I dont know what is the matter with this thing but the brake light keeps coming on and off even with the e-brake fully down has anybody had this problem before let me know please


----------



## asleepz (Feb 24, 2004)

check your brake fluid.


----------



## e_tothe_j (Mar 23, 2005)

oh i didnt even think of that i do need brake fluid really bad lol will do that and then let you know thanks


----------



## asleepz (Feb 24, 2004)

that's probably it...


----------



## Domdogg123 (Nov 12, 2004)

asleepz said:


> that's probably it...


eh....probably not...

http://www.z31.com/brakepedal.shtml


----------



## asleepz (Feb 24, 2004)

Domdogg123 said:


> eh....probably not...
> 
> http://www.z31.com/brakepedal.shtml





If you read a little closer and infered what he was saying he's talking about the brake WARNING lamp.


----------



## Domdogg123 (Nov 12, 2004)

asleepz said:


> If you read a little closer and infered what he was saying he's talking about the brake WARNING lamp.


ah shi.....

nvm then, brake lights staying on is common enough for me to just breeze over the post. I'm sorry...


----------



## Zen31ZR (Mar 24, 2004)

Could also be a bad switch on the brake lever. Probably out of adjustment. Pretty common on all cars where the E-brake handle is near the center console. You'll have to disassemble the console to get to it (should be underneath), but I'll bet the switch is rattling around under there.
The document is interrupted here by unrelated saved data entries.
-- ==== Sys2Proof/Machine/Rings.lean ====
section
/-! DEFINITION. Command rings (R338 to R359): contexts, doorbells, fetch, checks, the commands and their completions. -/

namespace Sys2Proof.Machine

open Sys2Proof

/-! ## Answers of register accesses (R462, R467) -/

/-- A register access ends: ERR_REG is counted by the serving management complex, and an access over I3C leaves its status for
the private read (R462, R467). -/
def regDone (path : Nat) (cpx : Option Nat) (ok : Bool) (s : State) : State :=
  let s := if path = 0 then { s with aon.i3cStatus := if ok then 0 else 1, aon.i3cData := [] } else s
  match cpx, ok with
  | some m, false => evMgt m 4 s
  | _, _ => s

/-! ## Ring contexts (Table 12.1) -/

def ctxOf (s : State) (r : Nat) : BitVec 256 := sget 0 s.rings.ctx r
def setCtx (r : Nat) (c : BitVec 256) (s : State) : State := { s with rings.ctx := sset 0 s.rings.ctx r c }
def modCtx (r : Nat) (f : BitVec 256 → BitVec 256) (s : State) : State := setCtx r (f (ctxOf s r)) s
def rEnable (c : BitVec 256) : Bool := c.getLsbD 0
def rNotify (c : BitVec 256) : Bool := c.getLsbD 1
def rPriv (c : BitVec 256) : Bool := c.getLsbD 2
def rOwnerAny (c : BitVec 256) : Bool := c.getLsbD 12
/-- The class that a ring runs in: class 0 when BOUND = 0. -/
def rClass (c : BitVec 256) : BitVec 8 := if c.getLsbD 13 then c.extractLsb' 14 8 else 0
def rInflight (c : BitVec 256) : Nat := fieldNat c 29 22 + 1
def rCmdVer (c : BitVec 256) : Nat := fieldNat c 33 30
def rSqLog (c : BitVec 256) : Nat := fieldNat c 38 34
def rCqLog (c : BitVec 256) : Nat := fieldNat c 43 39
def rSqBase (c : BitVec 256) : Nat := fieldNat c 76 44
def rCqBase (c : BitVec 256) : Nat := fieldNat c 109 77
def rOwner (c : BitVec 256) : Node := c.extractLsb' 111 17
/-- STATE: 0 disabled, 1 running, 2 stopping, 3 fault. -/
def rState (c : BitVec 256) : Nat := fieldNat c 161 160
def rPhase (c : BitVec 256) : Bool := c.getLsbD 162
def rInProg (c : BitVec 256) : Nat := fieldNat c 191 176
def rSqHead (c : BitVec 256) : Nat := fieldNat c 207 192
def rSqTail (c : BitVec 256) : Nat := fieldNat c 223 208
def rCqHead (c : BitVec 256) : Nat := fieldNat c 239 224
def rCqTail (c : BitVec 256) : Nat := fieldNat c 255 240
def rSetState (v : BitVec 2) (c : BitVec 256) : BitVec 256 := setField c 160 v
def rSetErr (v : BitVec 8) (c : BitVec 256) : BitVec 256 := setField c 168 v
def rSetInProg (n : Nat) (c : BitVec 256) : BitVec 256 := setField c 176 (BitVec.ofNat 16 n)

/-- The management complex that holds a ring's context (R338). -/
def cpxOf (s : State) (r : Nat) : Nat := if s.fuse.variantH then 0 else r / 16384

/-- Queue pages: first page and number, of the SQ and of the CQ. -/
def sqPages (c : BitVec 256) : Nat × Nat := (rSqBase c, 2 ^ (rSqLog c - 6))
def cqPages (c : BitVec 256) : Nat × Nat := (rCqBase c, 2 ^ (rCqLog c - 8))
def pagesOf (q : Nat × Nat) : List Nat := (List.range q.2).map (· + q.1)
def touching (a b : Nat × Nat) : Bool := a.1 < b.1 + b.2 && b.1 < a.1 + a.2

/-- The queues of the enabled rings other than `r`. -/
def otherQueues (s : State) (r : Nat) : List (Nat × Nat) :=
  (s.rings.ctx.filter (fun e => e.1 ≠ r && rEnable e.2)).flatMap (fun e => [sqPages e.2, cqPages e.2])

/-- A page of a queue of an enabled ring (R340). -/
def queuePageOf (s : State) (page : Nat) : Bool :=
  s.rings.ctx.any (fun e => rEnable e.2 && ((pagesOf (sqPages e.2)).contains page || (pagesOf (cqPages e.2)).contains page))

/-- The checks of R340, in the order of their codes (Table 12.7, log entry 33): 0 when all hold. -/
def enableCheck (s : State) (r : Nat) (c : BitVec 256) : BitVec 8 :=
  let sq := sqPages c
  let cq := cqPages c
  let sizes := 6 ≤ rSqLog c && rSqLog c ≤ 16 && 8 ≤ rCqLog c && rCqLog c ≤ 16
  if !sizes then 0x12
  else if numPages s < sq.1 + sq.2 || numPages s < cq.1 + cq.2 then 0x10
  else if touching sq cq || (otherQueues s r).any (fun q => touching q sq || touching q cq) then 0x11
  else if rCmdVer c ≠ 1 then 0x13
  else if !pinFits s (pagesOf sq ++ pagesOf cq) then 0x14
  else 0

/-- A ring starts (R340). -/
def startRing (r : Nat) (c : BitVec 256) (s : State) : State :=
  let c := c &&& BitVec.ofNat 256 (2 ^ 128 - 1) ||| place 256 160 (1 : BitVec 2) ||| place 256 162 (1 : BitVec 1) |||
    place 256 168 (c.extractLsb' 168 8)
  (pagesOf (sqPages c) ++ pagesOf (cqPages c)).foldl (fun t p => pinPage (rClass c) p t)
    (setCtx r c { s with rings.refused := sset 0 s.rings.refused r 0 })

/-- R341 step 4: a stopping ring with nothing in progress is disabled. -/
def settleRing (r : Nat) (s : State) : State :=
  let c := ctxOf s r
  if rState c = 2 && rInProg c = 0 then setCtx r (rSetState 0 c) s else s

def modCmd (ring idx : Nat) (f : RCmd → RCmd) (s : State) : State :=
  { s with rings.cmds := s.rings.cmds.map (fun c => if c.ring = ring && c.idx = idx then f c else c) }
def cmdOf (s : State) (ring idx : Nat) : Option RCmd := s.rings.cmds.find? (fun c => c.ring = ring && c.idx = idx)

/-- A write clears ENABLE (R341): commands that have not started are aborted; in fault nothing is posted (R346). -/
def stopRing (r : Nat) (s : State) : State :=
  let c := ctxOf s r
  let s := { s with rings.cmds := s.rings.cmds.map (fun x => if x.ring = r && !x.started then
      { x with started := true, finished := true, status := 0x0A } else x) }
  settleRing r (setCtx r (rSetState 2 (setField c 0 (0 : BitVec 1))) s)

/-- A write of word `w` of a ring's context (R339): the new state, or ERR_REG with the state that it leaves. -/
def ctxWrite (path r w : Nat) (v : BitVec 32) (s : State) : Bool × State :=
  let c := ctxOf s r
  if 4 ≤ w then (true, s)
  else
    let v := if w = 0 then v &&& 0xFFFFF007 else if w = 3 then v &&& 0xFFFFBFFF else v
    let n := setField c (32 * w) v
    if rPriv n ≠ rPriv c && path ≠ 0 then (false, s)
    else if rEnable c then
      if n = setField c 0 (0 : BitVec 1) then (true, stopRing r s) else (false, s)
    else if rEnable n then
      if rState c ≠ 0 then (false, s)
      else
        let e := enableCheck s r n
        if e ≠ 0 then (false, setCtx r (rSetErr e c) s) else (true, startRing r n s)
    else (true, setCtx r n s)

/-- The ring's complex is one that the device has. -/
def ringExists (s : State) (r : Nat) : Bool := r < 32768 && (s.aon.mode ≠ .stall && s.aon.mode ≠ .watch)

/-- RING_ENABLE (R340): a write of word 0 of a ring's context. -/
def execRingEnable (path ring : Nat) (word : BitVec 32) (s : State) : Out :=
  if !ringExists s ring then .next (regDone path none false s)
  else
    let (ok, s) := ctxWrite path ring 0 (word ||| 1) s
    .next (settle (regDone path (some (cpxOf s ring)) ok s))

/-- RING_DISABLE (R341): a write of word 0 of a ring's context that clears ENABLE. -/
def execRingDisable (path ring : Nat) (word : BitVec 32) (s : State) : Out :=
  if !ringExists s ring then .next (regDone path none false s)
  else
    let (ok, s) := ctxWrite path ring 0 (word &&& 0xFFFFFFFE) s
    .next (settle (regDone path (some (cpxOf s ring)) ok s))

/-! ## Doorbells (R342, R343) -/

/-- Why a doorbell is refused (Table 12.7): 0 when it is not. -/
def doorbellReason (path : Nat) (node : Node) (c : BitVec 256) (value log2 : Nat) : Nat :=
  if path ≠ 0 && !rOwnerAny c && node ≠ rOwner c then 1
  else if rState c ≠ 1 then 2
  else if 2 ^ log2 ≤ value then 3
  else 0

/-- A doorbell is refused, logged once for each change of reason (R342). -/
def refuseDoorbell (node : Node) (r reason : Nat) (s : State) : State :=
  let s := evMgt (cpxOf s r) 9 s
  if sget 0 s.rings.refused r = reason then s
  else logIt { cause := 0x59, node := node, args := [r, reason] } { s with rings.refused := sset 0 s.rings.refused r reason }

/-- A write of a doorbell register (R342, R343); whether it was accepted. -/
def doorbell (path : Nat) (node : Node) (r : Nat) (cq : Bool) (value : BitVec 32) (s : State) : Bool × State :=
  let c := ctxOf s r
  let v := fieldNat value 15 0
  match doorbellReason path node c v (if cq then rCqLog c else rSqLog c) with
  | 0 =>
    let s := { s with rings.refused := sset 0 s.rings.refused r 0 }
    if cq then
      let c := setField c 224 (BitVec.ofNat 16 v)
      let s := setCtx r c s
      (true, if rCqHead c = rCqTail c then
        { s with rings.pend := smod 0 s.rings.pend (r / 32) (fun w => setField w (r % 32) (0 : BitVec 1)) } else s)
    else (true, setCtx r (setField c 208 (BitVec.ofNat 16 v)) s)
  | k => (false, refuseDoorbell node r k s)

/-- RING_DB_SQ_TAIL (R343). -/
def execRingDbSqTail (path : Nat) (node : Node) (ring : Nat) (value : BitVec 32) (s : State) : Out :=
  if !ringExists s ring then .next (regDone path none false s)
  else
    let (ok, s) := doorbell path node ring false value s
    .next (regDone path (some (cpxOf s ring)) ok s)

/-- RING_DB_CQ_HEAD (R343, R349). -/
def execRingDbCqHead (path : Nat) (node : Node) (ring : Nat) (value : BitVec 32) (s : State) : Out :=
  if !ringExists s ring then .next (regDone path none false s)
  else
    let (ok, s) := doorbell path node ring true value s
    .next (regDone path (some (cpxOf s ring)) ok s)

/-! ## Submission entries (Tables 12.2 and 12.5) -/

def eOp (e : BitVec 512) : Nat := fieldNat e 7 0
def eFence (e : BitVec 512) : Bool := e.getLsbD 8
def eCmdId (e : BitVec 512) : BitVec 16 := e.extractLsb' 16 16
def eDeadline (e : BitVec 512) : BitVec 12 := e.extractLsb' 32 12
def eSrc (e : BitVec 512) : Nat := fieldNat e 127 64
def eDst (e : BitVec 512) : Nat := fieldNat e 191 128
def eLen (e : BitVec 512) : Nat := fieldNat e 255 192
def eArg0 (e : BitVec 512) : BitVec 64 := e.extractLsb' 256 64
def eArg2 (e : BitVec 512) : BitVec 64 := e.extractLsb' 384 64
/-- Operand field k, 0 SRC to 6 ARG3. -/
def eField (e : BitVec 512) (k : Nat) : Nat := fieldNat e (64 * k + 127) (64 * k + 64)

/-- What Table 12.5 says of a command: privileged, the bits that each operand field may set, the alignment of SRC, DST and
LENGTH (0: none), the fields that are addresses, the greatest LENGTH. -/
structure CmdSpec where
  /-- Priv column. -/
  priv : Bool := false
  /-- Bits of SRC, DST, LENGTH and ARG0 to ARG3 that the command uses. -/
  masks : List Nat := []
  /-- Align column. -/
  align : Nat := 0
  /-- Fields that hold a DLA: 0 SRC, 1 DST. -/
  addrs : List Nat := []
  /-- Upper limit of LENGTH. -/
  limit : Nat := 2 ^ 40
  deriving DecidableEq, Repr

def allBits : Nat := 2 ^ 64 - 1

/-- Table 12.5; none for a reserved opcode. -/
def cmdSpec (op : Nat) : Option CmdSpec :=
  let f := allBits
  match op with
  | 0x01 => some { masks := [f, f, f], align := 64, addrs := [0, 1] }
  | 0x02 => some { masks := [0, f, f, f], align := 64, addrs := [1] }
  | 0x03 => some { masks := [f, f, f], align := 64, addrs := [0, 1] }
  | 0x04 => some { masks := [0, f, f], align := 64, addrs := [1] }
  | 0x05 => some { priv := true, masks := [0, f, f], align := 4096, addrs := [1] }
  | 0x06 => some { priv := true, masks := [0, f, f], align := 4096, addrs := [1] }
  | 0x07 => some { priv := true, masks := [0, f, f, 1], align := 4096, addrs := [1] }
  | 0x08 => some { masks := [0, f, f], align := 4096, addrs := [1] }
  | 0x09 => some { masks := [f, 0, f], align := 4096, addrs := [0] }
  | 0x0A => some { priv := true, masks := [f, f, f], align := 4096, addrs := [0, 1], limit := 2 ^ 30 }
  | 0x0B => some { masks := [f, f, f], align := 4096, addrs := [0], limit := 2 ^ 30 }
  | 0x0C => some { priv := true, masks := [0, f, f], align := 4096, addrs := [1] }
  | 0x10 => some { priv := true, masks := [f, f, f, f, f, 0xF000FFFFF] }
  | 0x11 => some { priv := true, masks := [0, 0, 0, 0xFFFFF] }
  | 0x12 => some { priv := true, masks := [f, 0, f, 0xFFFFF000FFFFF], align := 4096, addrs := [0] }
  | 0x13 => some { priv := true, masks := [0, 0, 0, 0x7FFFFFFF] }
  | 0x14 => some { priv := true, masks := [0, 0, 0, 0x7FFF] }
  | 0x15 => some { priv := true, masks := [] }
  | _ => none

/-- Byte offset of operand field k in the entry. -/
def fieldOff (k : Nat) : BitVec 8 := BitVec.ofNat 8 (8 + 8 * k)

/-- The first field that breaks R347 or R350: its byte offset. -/
def fieldCheck (p : CmdSpec) (e : BitVec 512) : Option (BitVec 8) :=
  if fieldNat e 15 9 ≠ 0 then some 1
  else if fieldNat e 63 44 ≠ 0 then some 5
  else match (List.range 7).find? (fun k =>
    let v := eField e k
    let a := if eOp e = 0x0B && k = 1 then 64 else p.align
    v &&& (allBits - p.masks.getD k 0) ≠ 0 || (k < 3 && p.masks.getD k 0 ≠ 0 && a ≠ 0 && v % a ≠ 0) ||
    (k = 2 && p.align ≠ 0 && p.limit < v)) with
  | some k => some (fieldOff k)
  | none =>
    if (eOp e = 0x01 || eOp e = 0x0A) && eSrc e < eDst e + eLen e && eDst e < eSrc e + eLen e then some 16 else none

/-- A bank that the DIMMs have: coded as a bank entry of the retired list (R198). -/
def bankExists (s : State) (b : Nat) : Bool :=
  let c := b % 16
  let p := (chan s c).pop
  c < numChans s && (chanSets s).any (fun x => x.chans.contains c) && b / 32 % 4 < 2 ^ p.rankBits && b / 128 % 8 < 2 ^ p.cidBits

/-- The first field that is out of range (R350, Table 12.4). -/
def rangeCheck (s : State) (p : CmdSpec) (e : BitVec 512) : Option (BitVec 8) :=
  let bad (k n : Nat) : Bool := capacity s ≤ eField e k || capacity s < eField e k + n
  match p.addrs.find? (fun k => bad k (eLen e)) with
  | some k => some (fieldOff k)
  | none =>
    if eOp e = 0x0B && bad 1 (eLen e / 4096 * 16) then some 16
    else if eOp e = 0x13 && totalFrames s ≤ (eArg0 e).toNat then some 32
    else if eOp e = 0x14 && !bankExists s (eArg0 e).toNat then some 32
    else none

/-- Checks 1 to 4 of R350: STATUS and DETAIL of the first that fails. -/
def checkEntry (s : State) (c : BitVec 256) (e : BitVec 512) : Option (BitVec 6 × BitVec 8) :=
  match cmdSpec (eOp e) with
  | none => some (1, 0)
  | some p =>
    if rCmdVer c ≠ 1 then some (1, 0)
    else if p.priv && !rPriv c then some (4, 0)
    else match fieldCheck p e with
      | some o => some (2, o)
      | none => (rangeCheck s p e).map (fun o => (3, o))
If there were a genuine brake system problem, the light would come on and stay on.


----------



## e_tothe_j (Mar 23, 2005)

no its just comes on and then goes off its like that the whole time i drive so im thinkin its just the fluid so im gonna change the brakes soon anyways and it probably will fix the problem thanks


----------



## asleepz (Feb 24, 2004)

Domdogg123 said:


> ah shi.....
> 
> nvm then, brake lights staying on is common enough for me to just breeze over the post. I'm sorry...


hold out your hand so I may slap it

naw no problems, no problems


----------